Preslie thought the whole thing was awesome, her mother said, since her new friend Kylee got to spend the night.
Shean said he appreciates the Cutlers for their hospitality and his fellow pilots for relaying his mayday radio message to authorities. The emergency system worked like clockwork, he said.
The Custer County Sheriff’s Office got the call from air traffic controllers at the Bullhead City airport about 12:07 p.m., Deputy Levi Maydole said, and started looking for the airplane immediately. They called Thompson Creek Mine officials, who fortunately hadn’t seen the Merwin’s plane go down near the mine.
At 12:48 p.m., the sheriff’s office got a call from the Cutlers. “They were pretty shaken, but down safely and happy to have that hayfield where it was,” Maydole said.

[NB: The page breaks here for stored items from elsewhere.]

/-! ## RQL -/

def rRQL_CTL : Nat := 0x150000
def fRQL_CTL_EN : Fld := ⟨0x150000, 0, 8⟩
def rRQL_STS : Nat := 0x150004
def fRQL_STS_FAULTS : Fld := ⟨0x150004, 0, 8⟩
def rRQLn_CTL (n : Nat) : Nat := 0x150100 + 0x40 * n
def fRQLn_CTL_STEP_MAX (n : Nat) : Fld := ⟨0x150100 + 0x40 * n, 0, 8⟩
def rRQLn_STS (n : Nat) : Nat := 0x150104 + 0x40 * n
def fRQLn_STS_STATE (n : Nat) : Fld := ⟨0x150104 + 0x40 * n, 16, 8⟩
def fRQLn_STS_RUN (n : Nat) : Fld := ⟨0x150104 + 0x40 * n, 1, 1⟩
def fRQLn_STS_FAULT (n : Nat) : Fld := ⟨0x150104 + 0x40 * n, 0, 1⟩
def rRQLn_EVT_INJ (n : Nat) : Nat := 0x150108 + 0x40 * n
def rRQLn_FAULT_LOG (n : Nat) : Nat := 0x15010C + 0x40 * n
def fRQLn_FAULT_LOG_VALID (n : Nat) : Fld := ⟨0x15010C + 0x40 * n, 31, 1⟩
def fRQLn_FAULT_LOG_CODE (n : Nat) : Fld := ⟨0x15010C + 0x40 * n, 27, 4⟩
def fRQLn_FAULT_LOG_STATE (n : Nat) : Fld := ⟨0x15010C + 0x40 * n, 16, 8⟩
def fRQLn_FAULT_LOG_INDEX (n : Nat) : Fld := ⟨0x15010C + 0x40 * n, 0, 11⟩
def rRQLn_STEP_CNT (n : Nat) : Nat := 0x150110 + 0x40 * n
def rRQLn_FAULT_CNT (n : Nat) : Nat := 0x150114 + 0x40 * n

/-- Rows of the RQL register summary. -/
def regsRQL : List RegDesc := [
  { base := 0x150000, wr := 0xFF },
  { base := 0x150004 },
  { base := 0x150100, s1 := 0x40, c1 := 8, wr := 0xFF, dcls := 0xFF, own := some ⟨0x150000, 0, 1⟩, ownB := 1 },
  { base := 0x150104, s1 := 0x40, c1 := 8 },
  { base := 0x150108, s1 := 0x40, c1 := 8, cmd := 0xFFFFFFFF },
  { base := 0x15010C, s1 := 0x40, c1 := 8, cap := 0xF8FF07FF },
  { base := 0x150110, s1 := 0x40, c1 := 8, wr := 0xFFFFFFFF, cnt := 0xFFFFFFFF },
  { base := 0x150114, s1 := 0x40, c1 := 8, wr := 0xFFFFFFFF, cnt := 0xFFFFFFFF }]

/-! ## DDR -/

def rDDR_CTL : Nat := 0x160000
def fDDR_CTL_SCRUB_EN : Fld := ⟨0x160000, 4, 1⟩
def fDDR_CTL_EN : Fld := ⟨0x160000, 0, 1⟩
def rDDR_GEOM : Nat := 0x160004
def fDDR_GEOM_LOCK : Fld := ⟨0x160004, 31, 1⟩
def fDDR_GEOM_RANKS : Fld := ⟨0x160004, 16, 2⟩
def fDDR_GEOM_WIDTH : Fld := ⟨0x160004, 8, 1⟩
def fDDR_GEOM_SIZE_GIB : Fld := ⟨0x160004, 0, 5⟩
def rDDR_STS : Nat := 0x160008
def fDDR_STS_OUT : Fld := ⟨0x160008, 3, 1⟩
def fDDR_STS_WIPE_BUSY : Fld := ⟨0x160008, 2, 1⟩
def fDDR_STS_TRAINED : Fld := ⟨0x160008, 1, 1⟩
def fDDR_STS_IN_SERVICE : Fld := ⟨0x160008, 0, 1⟩
def rDDR_REGION_CFG : Nat := 0x16000C
def fDDR_REGION_CFG_DLY_SLOTS : Fld := ⟨0x16000C, 16, 13⟩
def fDDR_REGION_CFG_CTR_GIB : Fld := ⟨0x16000C, 0, 4⟩
def rDDR_SCRUB_CFG : Nat := 0x160010
def fDDR_SCRUB_CFG_PERIOD_H : Fld := ⟨0x160010, 0, 8⟩
def rDDR_ECC_LOG : Nat := 0x160014
def fDDR_ECC_LOG_VALID : Fld := ⟨0x160014, 31, 1⟩
def fDDR_ECC_LOG_UE : Fld := ⟨0x160014, 30, 1⟩
def fDDR_ECC_LOG_CLASS : Fld := ⟨0x160014, 27, 3⟩
def fDDR_ECC_LOG_RANK : Fld := ⟨0x160014, 26, 1⟩
def fDDR_ECC_LOG_SYNDROME : Fld := ⟨0x160014, 0, 8⟩
def rDDR_ECC_CE_CNT : Nat := 0x160018
def rDDR_ECC_UE_CNT : Nat := 0x16001C
def rDDR_RETRY_CNT : Nat := 0x160020
def rDDR_CANCEL_CNT : Nat := 0x160024
def rDDR_LATE_DISC_CNT : Nat := 0x160028
def rDDR_WIPE_POS : Nat := 0x16002C
def fDDR_WIPE_POS_MIB : Fld := ⟨0x16002C, 0, 16⟩
def rDDR_ERR : Nat := 0x160030
def fDDR_ERR_VALID : Fld := ⟨0x160030, 31, 1⟩
def fDDR_ERR_CODE : Fld := ⟨0x160030, 0, 4⟩
def rDDR_READY : Nat := 0x160034
def fDDR_READY_RING : Fld := ⟨0x160034, 3, 1⟩
def fDDR_READY_DLY : Fld := ⟨0x160034, 2, 1⟩
def fDDR_READY_MAP : Fld := ⟨0x160034, 1, 1⟩
def fDDR_READY_DEEP : Fld := ⟨0x160034, 0, 1⟩
def rDDR_ECC_ADDR : Nat := 0x160038
def fDDR_ECC_ADDR_ADDR : Fld := ⟨0x160038, 0, 31⟩
def rDDR_ALERT_CNT : Nat := 0x16003C
def rDDR_RETRAIN_CNT : Nat := 0x160040
def rDDR_WR_DROP_CNT : Nat := 0x160044
def rDDR_UNREADY_CNT : Nat := 0x160048
def rDDR_REFUSE_CNT : Nat := 0x16004C

/-- Rows of the DDR register summary. -/
def regsDDR : List RegDesc := [
  { base := 0x160000, wr := 0x11 },
  { base := 0x160004, wr := 0x8003011F, dcls := 0x3011F, own := some ⟨0x160000, 0, 1⟩, lock := true },
  { base := 0x160008 },
  { base := 0x16000C, wr := 0x1FFF000F, dcls := 0x1FFF000F, own := some ⟨0x160000, 0, 1⟩ },
  { base := 0x160010, wr := 0xFF },
  { base := 0x160014, cap := 0xFC0000FF },
  { base := 0x160018, wr := 0xFFFFFFFF, cnt := 0xFFFFFFFF },
  { base := 0x16001C, wr := 0xFFFFFFFF, cnt := 0xFFFFFFFF },
  { base := 0x160020, wr := 0xFFFFFFFF, cnt := 0xFFFFFFFF },
  { base := 0x160024, wr := 0xFFFFFFFF, cnt := 0xFFFFFFFF },
  { base := 0x160028, wr := 0xFFFFFFFF, cnt := 0xFFFFFFFF },
  { base := 0x16002C },
  { base := 0x160030, cap := 0x8000000F },
  { base := 0x160034 },
  { base := 0x160038, cap := 0x7FFFFFFF },
  { base := 0x16003C, wr := 0xFFFFFFFF, cnt := 0xFFFFFFFF },
  { base := 0x160040, wr := 0xFFFFFFFF, cnt := 0xFFFFFFFF },
  { base := 0x160044, wr := 0xFFFFFFFF, cnt := 0xFFFFFFFF },
  { base := 0x160048, wr := 0xFFFFFFFF, cnt := 0xFFFFFFFF },
  { base := 0x16004C, wr := 0xFFFFFFFF, cnt := 0xFFFFFFFF }]

/-! ## INT -/

def rINT_STS : Nat := 0x170000
def fINT_STS_REC_FAIL : Fld := ⟨0x170000, 4, 1⟩
def fINT_STS_SPARE_OUT : Fld := ⟨0x170000, 3, 1⟩
def fINT_STS_MIGRATE : Fld := ⟨0x170000, 2, 1⟩
def fINT_STS_RES_XING : Fld := ⟨0x170000, 1, 1⟩
def fINT_STS_ECC : Fld := ⟨0x170000, 0, 1⟩
def rINT_REPAIR_CFG : Nat := 0x170004
def fINT_REPAIR_CFG_LOCK : Fld := ⟨0x170004, 31, 1⟩
def fINT_REPAIR_CFG_WB_EN : Fld := ⟨0x170004, 17, 1⟩
def fINT_REPAIR_CFG_MIGRATE_EN : Fld := ⟨0x170004, 16, 1⟩
def fINT_REPAIR_CFG_WIN_MIN : Fld := ⟨0x170004, 8, 8⟩
def fINT_REPAIR_CFG_MIGRATE_N : Fld := ⟨0x170004, 0, 8⟩
def rINT_ECC_LOG : Nat := 0x170008
def fINT_ECC_LOG_VALID : Fld := ⟨0x170008, 31, 1⟩
def fINT_ECC_LOG_UE : Fld := ⟨0x170008, 30, 1⟩
def fINT_ECC_LOG_ARRAY : Fld := ⟨0x170008, 27, 3⟩
def fINT_ECC_LOG_SUBBANK : Fld := ⟨0x170008, 22, 5⟩
def fINT_ECC_LOG_ROW : Fld := ⟨0x170008, 12, 10⟩
def fINT_ECC_LOG_SYNDROME : Fld := ⟨0x170008, 0, 8⟩
def rINT_ECC_CE_CNT : Nat := 0x17000C
def rINT_ECC_UE_CNT : Nat := 0x170010
def rINT_RES_XING_CNT : Nat := 0x170014
def rINT_RES_XING_LOG : Nat := 0x170018
def fINT_RES_XING_LOG_VALID : Fld := ⟨0x170018, 31, 1⟩
def fINT_RES_XING_LOG_SRC : Fld := ⟨0x170018, 24, 6⟩
def fINT_RES_XING_LOG_DST : Fld := ⟨0x170018, 16, 6⟩
def rINT_MIGRATE_CNT : Nat := 0x17001C
def rINT_MIGRATE_LOG : Nat := 0x170020
def fINT_MIGRATE_LOG_VALID : Fld := ⟨0x170020, 31, 1⟩
def fINT_MIGRATE_LOG_ARRAY : Fld := ⟨0x170020, 27, 3⟩
def fINT_MIGRATE_LOG_SUBBANK : Fld := ⟨0x170020, 22, 5⟩
def fINT_MIGRATE_LOG_ROW : Fld := ⟨0x170020, 12, 10⟩
def rINT_SPARE_MIN : Nat := 0x170024
def fINT_SPARE_MIN_ROWS : Fld := ⟨0x170024, 4, 2⟩
def fINT_SPARE_MIN_COLS : Fld := ⟨0x170024, 0, 2⟩
def rINT_REC_FAIL_CNT : Nat := 0x170028
def rINT_BIST_STS : Nat := 0x17002C
def fINT_BIST_STS_UNREP_CNT : Fld := ⟨0x17002C, 24, 7⟩
def fINT_BIST_STS_ARRAY : Fld := ⟨0x17002C, 19, 3⟩
def fINT_BIST_STS_SUBBANK : Fld := ⟨0x17002C, 14, 5⟩
def fINT_BIST_STS_LANE_FAIL : Fld := ⟨0x17002C, 0, 6⟩
def rINT_TRACK_EVICT_CNT : Nat := 0x170030
def rINT_MIGRATE_FAIL_CNT : Nat := 0x170034
def rINT_REC_DROP_CNT : Nat := 0x170038
def rINT_FATAL_LOG : Nat := 0x17003C
def fINT_FATAL_LOG_VALID : Fld := ⟨0x17003C, 31, 1⟩
def fINT_FATAL_LOG_CAUSE : Fld := ⟨0x17003C, 24, 4⟩
def fINT_FATAL_LOG_CLR : Fld := ⟨0x17003C, 0, 1⟩
def rINT_SCRUB_PASS_CNT : Nat := 0x170040
def rINT_INJ_CMD : Nat := 0x170044
def fINT_INJ_CMD_OP : Fld := ⟨0x170044, 28, 4⟩
def fINT_INJ_CMD_BITS : Fld := ⟨0x170044, 24, 2⟩
def fINT_INJ_CMD_ARRAY : Fld := ⟨0x170044, 16, 3⟩
def fINT_INJ_CMD_ARMED : Fld := ⟨0x170044, 0, 1⟩

/-- Rows of the INT register summary. -/
def regsINT : List RegDesc := [
  { base := 0x170000 },
  { base := 0x170004, wr := 0x8003FFFF, lock := true },
  { base := 0x170008, cap := 0xFFFFF0FF },
  { base := 0x17000C, wr := 0xFFFFFFFF, cnt := 0xFFFFFFFF },
  { base := 0x170010, wr := 0xFFFFFFFF, cnt := 0xFFFFFFFF },
  { base := 0x170014, wr := 0xFFFFFFFF, cnt := 0xFFFFFFFF },
  { base := 0x170018, cap := 0xBF3F0000 },
  { base := 0x17001C, wr := 0xFFFFFFFF, cnt := 0xFFFFFFFF },
  { base := 0x170020, cap := 0xBFFFF000 },
  { base := 0x170024 },
  { base := 0x170028, wr := 0xFFFFFFFF, cnt := 0xFFFFFFFF },
  { base := 0x17002C },
  { base := 0x170030, wr := 0xFFFFFFFF, cnt := 0xFFFFFFFF },
  { base := 0x170034, wr := 0xFFFFFFFF, cnt := 0xFFFFFFFF },
  { base := 0x170038, wr := 0xFFFFFFFF, cnt := 0xFFFFFFFF },
  { base := 0x17003C, cmd := 0x1 },
  { base := 0x170040, wr := 0xFFFFFFFF, cnt := 0xFFFFFFFF },
  { base := 0x170044, wr := 0x3070000, cmd := 0xF0000000 }]

/-! ## PIN -/

def rPIN_STS : Nat := 0x180000
def fPIN_STS_CONFLICT : Fld := ⟨0x180000, 0, 1⟩
def rPIN_STRAP : Nat := 0x180004
def fPIN_STRAP_HALO_ROLE : Fld := ⟨0x180004, 8, 1⟩
def fPIN_STRAP_BOOT_SEL : Fld := ⟨0x180004, 4, 2⟩
def fPIN_STRAP_CMP_ASEL : Fld := ⟨0x180004, 0, 2⟩
def rPIN_CONFLICT : Nat := 0x180080
def fPIN_CONFLICT_VALID : Fld := ⟨0x180080, 31, 1⟩
def fPIN_CONFLICT_COUNT : Fld := ⟨0x180080, 16, 8⟩
def fPIN_CONFLICT_GROUP : Fld := ⟨0x180080, 12, 4⟩
def fPIN_CONFLICT_HOLDER : Fld := ⟨0x180080, 2, 2⟩
def fPIN_CONFLICT_REFUSED : Fld := ⟨0x180080, 0, 2⟩
def rPIN_GRPnn_OWNER (n : Nat) : Nat := 0x180100 + 0x4 * n
def fPIN_GRPnn_OWNER_PRIO (n : Nat) : Fld := ⟨0x180100 + 0x4 * n, 16, 2⟩
def fPIN_GRPnn_OWNER_OWNER (n : Nat) : Fld := ⟨0x180100 + 0x4 * n, 0, 2⟩
def rPIN_CUE_CFG : Nat := 0x180200
def rPIN_SAPnn_PAD (n : Nat) : Nat := 0x180300 + 0x4 * n
def fPIN_SAPnn_PAD_SLEW (n : Nat) : Fld := ⟨0x180300 + 0x4 * n, 4, 1⟩
def fPIN_SAPnn_PAD_DRIVE (n : Nat) : Fld := ⟨0x180300 + 0x4 * n, 0, 2⟩
def rPIN_MISCg_PAD (n : Nat) : Nat := 0x180360 + 0x4 * n
def fPIN_MISCg_PAD_SLEW (n : Nat) : Fld := ⟨0x180360 + 0x4 * n, 4, 1⟩
def fPIN_MISCg_PAD_DRIVE (n : Nat) : Fld := ⟨0x180360 + 0x4 * n, 0, 2⟩
def rPIN_AVS : Nat := 0x180370
def fPIN_AVS_CORE_MV : Fld := ⟨0x180370, 0, 10⟩
def rPIN_HOTSWAP_STS : Nat := 0x180380
def fPIN_HOTSWAP_STS_ASSERTED : Fld := ⟨0x180380, 31, 1⟩
def fPIN_HOTSWAP_STS_STATE : Fld := ⟨0x180380, 0, 2⟩
def rPIN_HOTSWAP_GLITCH_CNT : Nat := 0x180384
def rPIN_DETACH_CNT : Nat := 0x180388

/-- Rows of the PIN register summary. -/
def regsPIN : List RegDesc := [
  { base := 0x180000 },
  { base := 0x180004 },
  { base := 0x180080, wr := 0xFF0000, cap := 0x8000F00F, cnt := 0xFF0000 },
  { base := 0x180100, s1 := 0x4, c1 := 12, wr := 0x30000 },
  { base := 0x180200, wr := 0xFFFFFFFF },
  { base := 0x180300, s1 := 0x4, c1 := 24, wr := 0x13 },
  { base := 0x180360, s1 := 0x4, c1 := 4, wr := 0x13 },
  { base := 0x180370 },
  { base := 0x180380 },
  { base := 0x180384, wr := 0xFFFFFFFF, cnt := 0xFFFFFFFF },
  { base := 0x180388, wr := 0xFFFFFFFF, cnt := 0xFFFFFFFF }]

end Sys2Proof.Machine
end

The family is driving back to the Hamilton area today to reassure family members that they’re all OK, Shean and Kristin told The Messenger. They’re not yet sure how they’ll get back to Bullhead City, where Shean is a flight instructor for Sheble Aviation. It will be awhile before the plane flies again. It’s sitting on the Cutler’s lawn, next to the driveway. The plane will be put on a flatbed trailer and hauled to the Challis airport when a new engine arrives.
Training
Both Shean, 39, and Kristin are glider pilots and Shean said he has more than 15,000 hours of flying experience gained over 30 years. He’s flown in the Idaho and Montana backcountry and has instructed students in flying single- and multi-engine airplanes, seaplanes and gliders.
So, when the engine quit, nobody panicked. Training took over as he glided and looked for the best landing spot. “I did what I tell my students,” Shean said. “Fly the airplane.” The Mooney doesn’t glide as well as a sailplane, but Shean was still able to catch enough updrafts. It was the last shot he had, since the Salmon River canyon narrows downstream of the Cutler ranch and the Bayhorse Bridge. “Good training pays off,” the pilot said.
“We just had to make some new friends,” Shean said, jokingly. “We thought we’d drop in on the Cutlers.”
“You could have called ahead,” Jamie Cutler replied.
“We made some new friends, so we’ll definitely come back” to visit the Cutlers under better circumstances, Shean said.